::: GIVEN RECORDS :::

/-- R193, R262: SCAN always ends, in DONE or in FAULT, from every state whose stores are in order. -/
def Obligations.ScanAlwaysEnds : Prop :=
  ∀ s : State, s.StoresOk → (s.comp ≠ [] → s.img.isSome = true) →
    ∃ t, exec .scan s = .next t ∧ (t.phase = .done ∨ t.phase = .fault)

/-- R37, R73, R110, R113, R193: what HEADER, DISPATCH and SCAN leave unchanged, in success and in fault. HEADER and
DISPATCH write nothing of the scan; SCAN writes no descriptor and no table, and only appends to the output. The result
register `ret` is the model's (log entry 6). -/
def Obligations.PhaseOperationsFrame : Prop :=
  ∀ s t : State,
    (exec .header s = .next t → s.StatusFrame t ∧
      t = { s with
        pos := t.pos, phase := t.phase, fault := t.fault, faultInfo := t.faultInfo, img := t.img, comp := t.comp,
        qt := t.qt, htDc := t.htDc, htAc := t.htAc, skiplog := t.skiplog } ∧ ∀ a, t.byteAt a = s.byteAt a) ∧
    (∀ m, exec (.dispatch m) s = .next t → s.StatusFrame t ∧
      t = { s with
        pos := t.pos, phase := t.phase, fault := t.fault, faultInfo := t.faultInfo, img := t.img, comp := t.comp,
        qt := t.qt, htDc := t.htDc, htAc := t.htAc, skiplog := t.skiplog, ret := t.ret } ∧
      ∀ a, t.byteAt a = s.byteAt a) ∧
    (exec .scan s = .next t →
      t = { s with
        pos := t.pos, bitOff := t.bitOff, cur := t.cur, acc := t.acc, accLen := t.accLen, phase := t.phase,
        fault := t.fault, faultInfo := t.faultInfo, mstruct := t.mstruct, mcuCols := t.mcuCols,
        mcuRows := t.mcuRows, mcuTotal := t.mcuTotal, mcuIdx := t.mcuIdx, blkIdx := t.blkIdx, k := t.k,
        blk := t.blk, mcu := t.mcu, out := t.out } ∧
      (∃ more, t.out = s.out ++ more) ∧ ∀ a, t.byteAt a = s.byteAt a)

/-! ## Faults -/

/-- R232, R220, R235: raising a fault writes the code, which is 1 to 11, the record and the phase and keeps all other
state; no further operation of the session runs. That a step then answers the same state is the model's form of it
(log entry 4). -/
def Obligations.RaiseWritesThreeRegisters : Prop :=
  ∀ (s : State) (f : FaultInfo),
    s.raise f = { s with phase := .fault, fault := f.code, faultInfo := some f } ∧
    step (s.raise f) = .next (s.raise f) ∧ f.code ≠ 0 ∧ f.code.toNat ≤ 11

/-- R220: which phase each fault can arise in, for every step. -/
def Obligations.FaultsArriveInTheirPhase : Prop :=
  ∀ (s t : State) (f : FaultInfo), step s = .next t → s.phase ≠ .fault → t.phase = .fault →
    t.faultInfo = some f →
    match f with
    | .malformedMarker _ _ | .invalidSegmentLength _ _ | .componentCountMismatch _ _ _
    | .symbolCountMismatch _ _ _ | .unknownComponent _ _ | .invalidConfiguration .huffOversubscribed _ =>
      s.phase = .header
    | .invalidByteStuffing _ _ | .huffmanDecodeOverflow _ _ | .categoryOutOfRange _ _ | .blockOverrun _ _
    | .invalidConfiguration _ _ => s.phase = .scan
    | .unexpectedEndOfStream _ => s.phase = .header ∨ s.phase = .scan

/-! ## Reset and start -/

/-- R41, R250: RESET answers, in every state, a state in phase IDLE with the values R41 gives, as `State.reset` has
them; and a session over any stream begins with the same values in phase HEADER. -/
def Obligations.ResetValues : Prop :=
  (∀ s : State, ∃ t, exec .reset s = .next t ∧ t.phase = .idle ∧ t.Fresh) ∧
  (State.reset.phase = .idle ∧ State.reset.Fresh) ∧
  ∀ (stream : List Byte) (m : MagnitudeMode),
    (State.launch stream m).phase = .header ∧ (State.launch stream m).Fresh

/-- R251, R263: START while a session runs is refused by name. The refusal is the model's form of "the block does not
start a session on top of an old one" and of U17 (log entry 9). -/
def Obligations.StartWhileRunningIsRefused : Prop :=
  ∀ (s : State) (stream : List Byte) (m : MagnitudeMode), (s.phase = .header ∨ s.phase = .scan) →
    exec (.start stream m) s = .refused .sessionRunning

/-- R8, R251, R262: from every state in which no session runs, START runs a session over any stream to its end, DONE
or FAULT, whatever the earlier session left. That START in DONE or FAULT resets first is the model's reading of R251
(log entry 9). -/
def Obligations.EverySessionEnds : Prop :=
  ∀ (stream : List Byte) (m : MagnitudeMode), ∃ t, (t.phase = .done ∨ t.phase = .fault) ∧
    ∀ s : State, s.phase ≠ .header → s.phase ≠ .scan → exec (.start stream m) s = .next t

/-- R251, R110, R193, R208, R209: START of a stream that is a header with a good configuration, whose bytes after it
deliver the bits of every block of every MCU, whatever follows them, completes in DONE with the header's descriptors
and exactly the values of those blocks. With an image of no width or height there is no block and no bit. That START
in DONE or FAULT resets first is the model's reading of R251 (log entry 9). -/
def Obligations.StartDecodesTheListing : Prop :=
  ∀ (s h g u : State) (segs : List Item) (comps : List ScanEntry) (tail rest : List Byte) (m : MagnitudeMode)
    (mcus : List (List BlockCode)),
    s.phase ≠ .header → s.phase ≠ .scan →
    (∀ it ∈ segs, it.Segment) → (Item.sos comps tail).wf = true →
    (∀ e ∈ comps, (afterSegments segs (State.launch (headerBytes segs comps tail ++ rest) m)).compValid e.id = true) →
    h = afterHeader segs comps tail (State.launch (headerBytes segs comps tail ++ rest) m) →
    h.ConfigGood → exec .grid { h with mstruct := mstructOf h.comp } = .next g → mcus.length = g.mcuTotal →
    (∀ m' ∈ mcus, m'.length = g.mlen ∧ ∀ (i : Nat) (b : BlockCode), m'[i]? = some b →
      ∃ id dct act, g.mstruct[i]? = some id ∧ h.tablesOf id = some (dct, act) ∧ BlockCode.Ok dct act m b) →
    h.nextBits (mcus.flatMap fun m' => m'.flatMap BlockCode.stream).length =
      some (mcus.flatMap fun m' => m'.flatMap BlockCode.stream, u) →
    ∃ t, exec (.start (headerBytes segs comps tail ++ rest) m) s = .next t ∧ t.phase = .done ∧
      t.img = h.img ∧ t.comp = h.comp ∧ t.pos = u.pos ∧ t.bitOff = u.bitOff ∧
      t.out.map (fun m' => m'.map fun b => b.toList.map BitVec.toInt) =
        mcus.map fun m' => m'.map fun b => b.values m

/-! ## Steps -/

/-- R82, R113, R115, R163, R193, R194: a step runs the operation the bytes at the cursor decode to, on the state after
its pattern, and then moves on (`advance`): SOI at address 0, the marker words after it, the symbols of the block
under assembly; between them it runs the operation of the scan that is due. When SOS completes, moving on ends the
header phase: phase SCAN, the scan-start check next. How much one step does is the model's choice (log entry 5). -/
def Obligations.StepRunsTheDecodedOperation : Prop :=
  ∀ (s t : State) (i : Instr),
    (s.phase = .header → s.pos = 0 → exec .soi s = .next t → step s = .next (advance .soi t)) ∧
    (∀ rest, s.phase = .header → s.pos ≠ 0 → decode .marker s.window = .instr i rest →
      exec i { s with pos := s.pos + (s.window.length - rest.length) } = .next t →
      step s = .next (advance i t)) ∧
    (∀ id dct act sym u, s.phase = .scan → s.stage = .dc → s.mstruct[s.blkIdx]? = some id →
      s.tablesOf id = some (dct, act) → readCode dct s = .ok sym u → decode .dc [sym] = .instr i [] →
      exec i u = .next t → step s = .next (advance i t)) ∧
    (∀ id dct act sym u, s.phase = .scan → s.stage = .ac → s.mstruct[s.blkIdx]? = some id →
      s.tablesOf id = some (dct, act) → readCode act s = .ok sym u → decode .ac [sym] = .instr i [] →
      exec i u = .next t → step s = .next (advance i t)) ∧
    (s.phase = .scan →
      (s.stage = .check ∧ i = .checkConfig) ∨ (s.stage = .mstruct ∧ i = .buildMstruct) ∨
        (s.stage = .grid ∧ i = .grid) ∨ (s.stage = .done ∧ i = .scanDone) →
      exec i s = .next t → step s = .next (advance i t)) ∧
    (t.phase = .header → advance .sos t = { t with phase := .scan, stage := .check })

:::

▸ **TASK GOAL**
Each line of the material above that includes the word "readCode" counts once; give the total number alone.

▸ **RESULT OF THIS EXERCISE**
2